Do the hard shuffle: A robust new method for shuffling AAV5 into AAV capsid libraries.

J Szumska¹ ²   L Plutowski¹ ²   E Gerstmann¹ ²   D Grimm¹ ²

1:BioQuant; University of Heidelberg;   2:Heidelberg University Hospital

Gene therapy using recombinant Adeno-associated viruses (AAV) is highly promising, but the presence of neutralizing antibodies against the AAV capsid proteins in humans limits its efficacy. Interestingly, clinical evidence exists that the AAV5 serotype can mediate gene transfer even in patients seropositive for AAV5. This makes AAV5 a very attractive template for AAV capsid diversification and molecular evolution by DNA shuffling, a process based on the fragmentation and homology-directed recombination of multiple parental capsid sequences.
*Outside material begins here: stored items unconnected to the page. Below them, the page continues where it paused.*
-- ==== Sys2Proof/Decode.lean ====
section
/-! DEFINITION. The layouts of the link: little-endian fields, the frame's CRC, the request bodies of R153
read (`decodeRequest`) and written (`encodeRequest`), and the table word of the host's probe
(spec/opcode_table.json gives no row any bits, so no word spells a command). -/

namespace Sys2Proof

/-! ### Numbers in bytes (introduction 5.3: little-endian and unsigned) -/

/-- The low byte of a number. -/
def u8 (n : Nat) : Byte := BitVec.ofNat 8 n

/-- A number in `k` bytes, least significant first. -/
def leBytes : Nat → Nat → List Byte
  | 0, _ => []
  | k + 1, n => u8 n :: leBytes k (n / 256)

/-- The number that bytes spell, least significant first. -/
def ofLe : List Byte → Nat
  | [] => 0
  | b :: bs => b.toNat + 256 * ofLe bs

/-- The fields of the given sizes read from bytes, exactly as many bytes as the sizes add up to. -/
def splitFields : List Nat → List Byte → Option (List Nat)
  | [], [] => some []
  | [], _ :: _ => none
  | k :: ks, bs =>
    if bs.length < k then none
    else (splitFields ks (bs.drop k)).map (ofLe (bs.take k) :: ·)

/-- Fields of the given sizes and values written one after another. -/
def joinFields : List (Nat × Nat) → List Byte
  | [] => []
  | (k, n) :: fs => leBytes k n ++ joinFields fs

/-! ### The frame (R143) -/

/-- One byte taken into the CRC-16 of R143 (polynomial 0x1021, not reflected): eight shifts. -/
def crcByte (crc : BitVec 16) (b : Byte) : BitVec 16 :=
  let shift (c : BitVec 16) : BitVec 16 := if c.msb then (c <<< 1) ^^^ 0x1021#16 else c <<< 1
  shift (shift (shift (shift (shift (shift (shift (shift (crc ^^^ (b.zeroExtend 16 <<< 8)))))))))

/-- The CRC-16 of R143: initial value 0xFFFF, final XOR 0. -/
def crc16 (bytes : List Byte) : BitVec 16 := bytes.foldl crcByte 0xFFFF#16

/-- The CHECK of a frame: computed over LEN, TAG, KIND and BODY (R143). -/
def frameCheck (tag kind : Byte) (body : List Byte) : BitVec 16 :=
  crc16 (u8 (body.length + 2) :: tag :: kind :: body)

/-- A frame whole, from SYNC to CHECK, the CHECK high byte first (R143, section 10.6). -/
def frameBytes (tag kind : Byte) (body : List Byte) : List Byte :=
  let check := frameCheck tag kind body
  0xA5#8 :: u8 (body.length + 2) :: tag :: kind :: body ++ [u8 (check.toNat / 256), u8 check.toNat]

/-! ### Request bodies (R153) -/

/-- What LIF finds in a request (R145): a KIND outside the assigned codes, a body of the wrong size for
its KIND, or a request. -/
inductive Decoded where
  | unknown (kind : Byte)
  | badLength
  | request (c : Instr)
deriving DecidableEq, Repr

/-- The assigned KIND codes (R153). -/
def assignedKinds : List Nat :=
  [0x01, 0x02, 0x03, 0x04, 0x05, 0x06, 0x07, 0x08, 0x09, 0x0A, 0x0B, 0x0C, 0x10, 0x11, 0x12, 0x13, 0x18, 0x19, 0x1A, 0x1B, 0x1C, 0x1D, 0x1E, 0x1F,
   0x20, 0x21, 0x22, 0x23, 0x28, 0x29, 0x2A, 0x2B, 0x2C, 0x2D, 0x2E, 0x30, 0x31, 0x32, 0x33, 0x34, 0x35, 0x38, 0x39, 0x40, 0x41, 0x42, 0x43, 0x44,
   0x48, 0x49, 0x4A, 0x4B, 0x4C, 0x4D, 0x4E, 0x4F, 0x50, 0x51, 0x52, 0x53, 0x54, 0x58, 0x59, 0x5A, 0x5B, 0x5C, 0x60, 0x61, 0x62, 0x68, 0x69, 0x6A, 0x6B]

/-- Whether R153 assigns the code to a request. -/
def assignedKind (kind : Byte) : Bool := assignedKinds.contains kind.toNat

/-- A request read from fixed fields: the wrong size is LENGTH. -/
def fields (sizes : List Nat) (body : List Byte) (make : List Nat → Option Instr) : Decoded :=
  match (splitFields sizes body).bind make with
  | some c => .request c
  | none => .badLength

/-- A request with no body. -/
def noBody (c : Instr) : List Byte → Decoded
  | [] => .request c
  | _ :: _ => .badLength

/-- OPEN VOLUME: the shelf mark's length byte, its characters, then fixed fields. -/
def decodeOpenVolume : List Byte → Decoded
  | [] => .badLength
  | n :: rest =>
    if rest.length < n.toNat then .badLength
    else fields [4, 2, 1, 4, 6] (rest.drop n.toNat) fun
      | [a, b, c, d, e] => some (.openVolume (rest.take n.toNat) (.ofNat 32 a) (.ofNat 16 b) (.ofNat 8 c)
          (.ofNat 32 d) (.ofNat 48 e))
      | _ => none

/-- SET TURN TIMING: seven timeouts, the settle interval and the multiplier. -/
def decodeTurnTiming (body : List Byte) : Decoded :=
  fields [2, 2, 2, 2, 2, 2, 2, 2, 1] body fun
    | [a, b, c, d, e, f, g, h, i] => some (.setTurnTiming ⟨.ofNat 16 a, .ofNat 16 b, .ofNat 16 c,
        .ofNat 16 d, .ofNat 16 e, .ofNat 16 f, .ofNat 16 g, .ofNat 16 h, .ofNat 8 i⟩)
    | _ => none

/-- Eight numbers as eight drive levels of two bytes. -/
def drivesOf : List Nat → Option (Eight (BitVec 16))
  | [a, b, c, d, e, f, g, h] => some ⟨.ofNat 16 a, .ofNat 16 b, .ofNat 16 c, .ofNat 16 d,
      .ofNat 16 e, .ofNat 16 f, .ofNat 16 g, .ofNat 16 h⟩
  | _ => none

/-- Eight drive levels, two bytes each. -/
def encodeDrives (d : Eight (BitVec 16)) : List Byte :=
  joinFields (d.toList.map fun x => (2, x.toNat))

/-- PREVIEW ON: the drive levels of channels 0 to 7. -/
def decodePreviewOn (body : List Byte) : Decoded :=
  fields [2, 2, 2, 2, 2, 2, 2, 2] body fun ns => (drivesOf ns).map .previewOn

/-- The sizes of one shot's fields: 27 bytes. -/
def shotSizes : List Nat := [1, 2, 2, 2, 2, 2, 2, 2, 2, 4, 4, 1, 1]

/-- One shot read from its 27 bytes. -/
def decodeShot (bytes : List Byte) : Option ShotFields :=
  match splitFields shotSizes bytes with
  | some [cam, d0, d1, d2, d3, d4, d5, d6, d7, t, dl, tag, pol] =>
    some ⟨.ofNat 8 cam, ⟨.ofNat 16 d0, .ofNat 16 d1, .ofNat 16 d2, .ofNat 16 d3, .ofNat 16 d4,
      .ofNat 16 d5, .ofNat 16 d6, .ofNat 16 d7⟩, .ofNat 32 t, .ofNat 32 dl, .ofNat 8 tag, .ofNat 8 pol⟩
  | _ => none

/-- `n` shots, 27 bytes each and nothing after them. -/
def decodeShots : Nat → List Byte → Option (List ShotFields)
  | 0, [] => some []
  | 0, _ :: _ => none
  | n + 1, bytes =>
    match decodeShot (bytes.take 27), decodeShots n (bytes.drop 27) with
    | some x, some xs => some (x :: xs)
    | _, _ => none

/-- One shot's 27 bytes. -/
def encodeShot (x : ShotFields) : List Byte :=
  joinFields [(1, x.cameras.toNat)] ++ encodeDrives x.drives ++
    joinFields [(4, x.onTime.toNat), (4, x.delay.toNat), (1, x.tag.toNat), (1, x.policy.toNat)]

/-- Shots one after another. -/
def encodeShots : List ShotFields → List Byte
  | [] => []
  | x :: xs => encodeShot x ++ encodeShots xs

/-- LOAD PLAN: flags, plan id, shot count, and that many shots. -/
def decodeLoadPlan : List Byte → Decoded
  | flags :: id0 :: id1 :: n :: rest =>
    match decodeShots n.toNat rest with
    | some shots => .request (.loadPlan flags (.ofNat 16 (ofLe [id0, id1])) shots)
    | none => .badLength
  | _ => .badLength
Alas, AAV5 shuffling is inefficient due to its low identity of <65% with all other primate AAV serotypes. One solution validated by us and others before is to codon-adapt the AAV5 capsid cDNA to the other parental AAV variants in a shuffled library. Here, we introduce an original and complementary improvement whose hallmark is the use of progressive DNA shuffling of AAV5 capsid sequences with other serotypes, specifically, wild-types AAV1, AAV2, AAV7, AAV9, or AAVrh10 (~65-73% homology with wild-type AAV5). Our new method can yield AAV capsid libraries with ~88-100% of individual clones containing at least one fragment from AAV5. Moreover, the mean AAV5 capsid sequence coverage per clone can surpass 35%. The benefits of our new AAV5 shuffling strategy over the conventional protocol will be exemplified in more detail with data on the diversity of representative AAV5-containing plasmid and virus libraries. By improving the shuffling of largely heterologous AAV variants such as AAV5, our advanced protocol facilitates the creation and selection of highly chimeric novel AAV capsids with unique properties for human gene transfer.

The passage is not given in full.